Anything that helps us understand the aspects of our identity structure is beneficial practice. Being clear about how we see ourselves and others reveals the limitations we have put on our potential and theirs. If I see myself as kind and you as judgmental, I am going to be blind to my own unkindness and limit my awareness of you to the label I have given you. We may both be kind and judgmental at different moments in time. Practice allows us to be aware of the human ability to limit ourselves and also the potential we all have to expand ourselves.

The questionnaire creates a format for you to explore for yourself your conditioning, your beliefs, and your evolving process with practice over the years. 

Part 1 is designed for you to consider where there may be gaps in your practice and to identify the best ways for you to challenge yourself right now.

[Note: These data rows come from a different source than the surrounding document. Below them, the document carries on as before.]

/-! ### `State.respond` -/

@[simp] theorem State.respond_cmd (s : State) (r : Response) : (s.respond r).cmd = s.cmd := rfl
@[simp] theorem State.respond_status (s : State) (r : Response) : (s.respond r).status = s.status := rfl
@[simp] theorem State.respond_addr (s : State) (r : Response) : (s.respond r).addr = s.addr := rfl
@[simp] theorem State.respond_size (s : State) (r : Response) : (s.respond r).size = s.size := rfl
@[simp] theorem State.respond_target (s : State) (r : Response) : (s.respond r).target = s.target := rfl
@[simp] theorem State.respond_offset (s : State) (r : Response) : (s.respond r).offset = s.offset := rfl
@[simp] theorem State.respond_vec (s : State) (r : Response) : (s.respond r).vec = s.vec := rfl
@[simp] theorem State.respond_count (s : State) (r : Response) : (s.respond r).count = s.count := rfl
@[simp] theorem State.respond_result (s : State) (r : Response) : (s.respond r).result = s.result := rfl
@[simp] theorem State.respond_acc (s : State) (r : Response) : (s.respond r).acc = s.acc := rfl
@[simp] theorem State.respond_patch (s : State) (r : Response) : (s.respond r).patch = s.patch := rfl
@[simp] theorem State.respond_baseCrc (s : State) (r : Response) : (s.respond r).baseCrc = s.baseCrc := rfl
@[simp] theorem State.respond_mat (s : State) (r : Response) : (s.respond r).mat = s.mat := rfl
@[simp] theorem State.respond_inv (s : State) (r : Response) : (s.respond r).inv = s.inv := rfl
@[simp] theorem State.respond_mem (s : State) (r : Response) : (s.respond r).mem = s.mem := rfl
@[simp] theorem State.respond_cfg (s : State) (r : Response) : (s.respond r).cfg = s.cfg := rfl
@[simp] theorem State.respond_pending (s : State) (r : Response) : (s.respond r).pending = s.pending := rfl
@[simp] theorem State.respond_response (s : State) (r : Response) : (s.respond r).response = r := rfl

/-! ### `State.takeAction` -/

@[simp] theorem State.takeAction_cmd (s : State) (rest : List HostAction) : (s.takeAction rest).cmd = s.cmd := rfl
@[simp] theorem State.takeAction_status (s : State) (rest : List HostAction) : (s.takeAction rest).status = s.status := rfl
@[simp] theorem State.takeAction_addr (s : State) (rest : List HostAction) : (s.takeAction rest).addr = s.addr := rfl
@[simp] theorem State.takeAction_size (s : State) (rest : List HostAction) : (s.takeAction rest).size = s.size := rfl
@[simp] theorem State.takeAction_target (s : State) (rest : List HostAction) : (s.takeAction rest).target = s.target := rfl
@[simp] theorem State.takeAction_offset (s : State) (rest : List HostAction) : (s.takeAction rest).offset = s.offset := rfl
@[simp] theorem State.takeAction_vec (s : State) (rest : List HostAction) : (s.takeAction rest).vec = s.vec := rfl
@[simp] theorem State.takeAction_count (s : State) (rest : List HostAction) : (s.takeAction rest).count = s.count := rfl
@[simp] theorem State.takeAction_result (s : State) (rest : List HostAction) : (s.takeAction rest).result = s.result := rfl
@[simp] theorem State.takeAction_acc (s : State) (rest : List HostAction) : (s.takeAction rest).acc = s.acc := rfl
@[simp] theorem State.takeAction_patch (s : State) (rest : List HostAction) : (s.takeAction rest).patch = s.patch := rfl
@[simp] theorem State.takeAction_baseCrc (s : State) (rest : List HostAction) : (s.takeAction rest).baseCrc = s.baseCrc := rfl
@[simp] theorem State.takeAction_mat (s : State) (rest : List HostAction) : (s.takeAction rest).mat = s.mat := rfl
@[simp] theorem State.takeAction_inv (s : State) (rest : List HostAction) : (s.takeAction rest).inv = s.inv := rfl
@[simp] theorem State.takeAction_mem (s : State) (rest : List HostAction) : (s.takeAction rest).mem = s.mem := rfl
@[simp] theorem State.takeAction_cfg (s : State) (rest : List HostAction) : (s.takeAction rest).cfg = s.cfg := rfl
@[simp] theorem State.takeAction_pending (s : State) (rest : List HostAction) : (s.takeAction rest).pending = rest := rfl
@[simp] theorem State.takeAction_response (s : State) (rest : List HostAction) : (s.takeAction rest).response = Response.none := rfl

/-! ### `State.resetRegisters` -/

@[simp] theorem State.resetRegisters_cmd (s : State) : s.resetRegisters.cmd = 0#32 := rfl
@[simp] theorem State.resetRegisters_status (s : State) : s.resetRegisters.status = Status.reset := rfl
@[simp] theorem State.resetRegisters_addr (s : State) : s.resetRegisters.addr = 0#32 := rfl
@[simp] theorem State.resetRegisters_size (s : State) : s.resetRegisters.size = 0#32 := rfl
@[simp] theorem State.resetRegisters_target (s : State) : s.resetRegisters.target = 0#32 := rfl
@[simp] theorem State.resetRegisters_offset (s : State) : s.resetRegisters.offset = 0#32 := rfl
@[simp] theorem State.resetRegisters_vec (s : State) : s.resetRegisters.vec = 0#32 := rfl
@[simp] theorem State.resetRegisters_count (s : State) : s.resetRegisters.count = 0#32 := rfl
@[simp] theorem State.resetRegisters_result (s : State) : s.resetRegisters.result = 0#32 := rfl
@[simp] theorem State.resetRegisters_acc (s : State) : s.resetRegisters.acc = 0#32 := rfl
@[simp] theorem State.resetRegisters_patch (s : State) : s.resetRegisters.patch = 0#32 := rfl
@[simp] theorem State.resetRegisters_baseCrc (s : State) : s.resetRegisters.baseCrc = 0#32 := rfl
@[simp] theorem State.resetRegisters_mat (s : State) : s.resetRegisters.mat = Mat.zero := rfl
@[simp] theorem State.resetRegisters_inv (s : State) : s.resetRegisters.inv = Mat.zero := rfl
@[simp] theorem State.resetRegisters_mem (s : State) : s.resetRegisters.mem = s.mem := rfl
@[simp] theorem State.resetRegisters_cfg (s : State) : s.resetRegisters.cfg = s.cfg := rfl
@[simp] theorem State.resetRegisters_pending (s : State) : s.resetRegisters.pending = s.pending := rfl
@[simp] theorem State.resetRegisters_response (s : State) : s.resetRegisters.response = s.response := rfl

/-! ### `Status` -/

@[simp] theorem Status.succeed_done (st : Status) : st.succeed.done = true := rfl
@[simp] theorem Status.succeed_err (st : Status) : st.succeed.err = none := rfl
@[simp] theorem Status.succeed_errSeen (st : Status) : st.succeed.errSeen = st.errSeen := rfl
@[simp] theorem Status.failWith_done (st : Status) (e : ErrorKind) : (st.failWith e).done = true := rfl
@[simp] theorem Status.failWith_err (st : Status) (e : ErrorKind) : (st.failWith e).err = some e := rfl
@[simp] theorem Status.failWith_errSeen (st : Status) (e : ErrorKind) : (st.failWith e).errSeen = true := rfl

end Sys2Proof.Machine
end

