/-- The byte round with byte 0 is eight iterations of the loop on the whole accumulator (R108): the
low byte goes through the table, the rest only moves down. -/
theorem upd_zero_eq_shiftRounds (acc : Word) : upd acc 0#8 = shiftRounds 8 acc := by
  have hhigh : shiftRounds 8 (acc >>> 8 <<< 8) = acc >>> 8 := by
    refine shiftRounds_shiftLeft_of_top fun i hi => ?_
    rw [BitVec.getLsbD_ushiftRight, BitVec.getLsbD_of_ge acc (8 + i) (by omega)]
  calc upd acc 0#8
      = shiftRounds 8 ((acc.extractLsb' 0 8).setWidth 32) ^^^ shiftRounds 8 (acc >>> 8 <<< 8) := by
        rw [upd_zero_right, hhigh, tableEntry]
    _ = shiftRounds 8 acc := by rw [← shiftRounds_xor, low_xor_high]

theorem upd_zero_bijective : Function.Bijective fun a : Word => upd a 0#8 := by
  simp only [upd_zero_eq_shiftRounds]
  exact Finite.injective_iff_bijective.mp (shiftRounds_injective 8)

theorem zAdv_eq_iterate (n : Nat) :
    (fun a : Word => zAdv a n) = (fun a : Word => upd a 0#8)^[n] := by
  induction n with
  | zero => rfl
  | succ n ih =>
    rw [Function.iterate_succ, ← ih]
    funext a
    exact zAdv_succ a n

theorem zAdv_bijective (n : Nat) : Function.Bijective fun a : Word => zAdv a n := by
  rw [zAdv_eq_iterate]
  exact upd_zero_bijective.iterate n

/-! ### Passes (R103 to R105, R107) -/

theorem zAdv_eq_raw (acc : Word) (n : Nat) : zAdv acc n = raw acc (List.replicate n 0#8) := by
  induction n generalizing acc with
  | zero => rfl
  | succ n ih => rw [zAdv_succ, ih, List.replicate_succ, raw_cons]

theorem zAdv_zero_left (n : Nat) : zAdv 0#32 n = 0#32 := by
  simpa using zAdv_xor n 0#32 0#32

/-- A pass is linear in the accumulator and the bytes together (R107). -/
theorem raw_zipWith_xor {x x' : List Byte} (a a' : Word) (h : x.length = x'.length) :
    raw (a ^^^ a') (List.zipWith (fun b b' => b ^^^ b') x x') = raw a x ^^^ raw a' x' := by
  induction x generalizing x' a a' with
  | nil =>
    cases List.length_eq_zero_iff.mp h.symm
    rfl
  | cons b x ih =>
    cases x' with
    | nil => cases h
    | cons b' x' =>
      rw [List.zipWith_cons_cons, raw_cons, upd_xor, ih _ _ (Nat.succ.inj h), raw_cons, raw_cons]

/-- A change of the bytes changes the CRC by its pass from 0: the initial value and the final XOR cancel
(R107). -/
theorem crc32_zipWith_xor {x d : List Byte} (h : x.length = d.length) :
    crc32 (List.zipWith (fun b b' => b ^^^ b') x d) = crc32 x ^^^ raw 0#32 d := by
  have hraw := raw_zipWith_xor crcInit 0#32 h
  rw [BitVec.xor_zero] at hraw
  rw [crc32, hraw, crc32]
  ac_rfl

/-- The accumulator `crc` leaves, from the CRC it answers (R110). -/
theorem crc32_xor_xorOut (bytes : List Byte) : crc32 bytes ^^^ crcXorOut = raw crcInit bytes := by
  rw [crc32, BitVec.xor_assoc, BitVec.xor_self, BitVec.xor_zero]

end Sys2Proof.Machine

open Sys2Proof Sys2Proof.Machine

/-! ### The statements settled -/

/-- Settles O16: the pass leaves `Raw`, which is the CRC without its final XOR. -/
theorem crcResult : Obligations.CrcResult := by
  refine ⟨(roundTrip .crc).2, fun s => ⟨fun hin => ?_, fun hout => ?_⟩⟩
  · obtain ⟨-, h⟩ | ⟨hout, -⟩ := execCrc_cases s
    · rw [← crc32_xor_xorOut] at h
      exact h
    · exact absurd hin (Nat.not_le.mpr hout)
  · obtain ⟨hin, -⟩ | ⟨-, h⟩ := execCrc_cases s
    · exact absurd hin (Nat.not_le.mpr hout)
    · exact h

/-- Settles O17: `ZAdv` is `Raw` over zero bytes. -/
theorem zadvResult : Obligations.ZadvResult := by
  refine ⟨(roundTrip .zadv).2, fun s => ?_⟩
  rw [← zAdv_eq_raw]
  rfl

/-- Settles O37: the recursions, composition, and the byte round with byte 0. -/
theorem engineFunctionLaws : Obligations.EngineFunctionLaws :=
  ⟨raw_nil, raw_cons, raw_append, fun _ => rfl, rfl,
    fun acc n => ⟨zAdv_zero acc, zAdv_succ acc n, zAdv_eq_raw acc n⟩, upd_zero_right⟩

/-- Settles O38: the table is linear, the XOR of all bytes is 0, and eight iterations of the loop lose
nothing. -/
theorem lookupTableFacts : Obligations.LookupTableFacts := by
  refine ⟨tableEntry_xor, tableEntry_zero, by decide, ?_, fun _ _ => tableEntry_top_injective⟩
  have hbytes : (List.range 256).foldl (fun b n => b ^^^ BitVec.ofNat 8 n) 0#8 = 0#8 := by
    decide +kernel
  rw [foldl_xor_tableEntry, hbytes, tableEntry_zero]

The questions are designed for you to reflect on your current practice habits and to identify your plan for intensifying your practice over the ten-day time period. Part 1 should be completed prior to our opening sitting on Sunday morning, September 19.

Two of the most common challenges in practice are Blind Spots (where we don’t even see what we don’t see) and Detours (where we hold on tightly to conditioned behaviors even though we are aware that they don’t serve us or the people around us). Teachers are especially helpful with calling out Blind Spots and Detours. Teachers also can provide helpful reminders of best practice techniques and ways of identifying potential for personal practice expansion. 

For this reason, I offer myself to you for practice guidance in phone or zoom appointments. During this 10-day intensive I encourage you to connect with a teacher for one or two review sessions. The practice questions outlined here are similar to our past agreement forms, however I have added some additional questions. 

While a teacher can guide you in this process and point you in the direction of awareness, the practice commitment you make is really within yourself. I encourage you to sign and date Part 1 when you complete it to emphasize your own commitment to your process. I also ask that you read this commitment to yourself every morning during practice period.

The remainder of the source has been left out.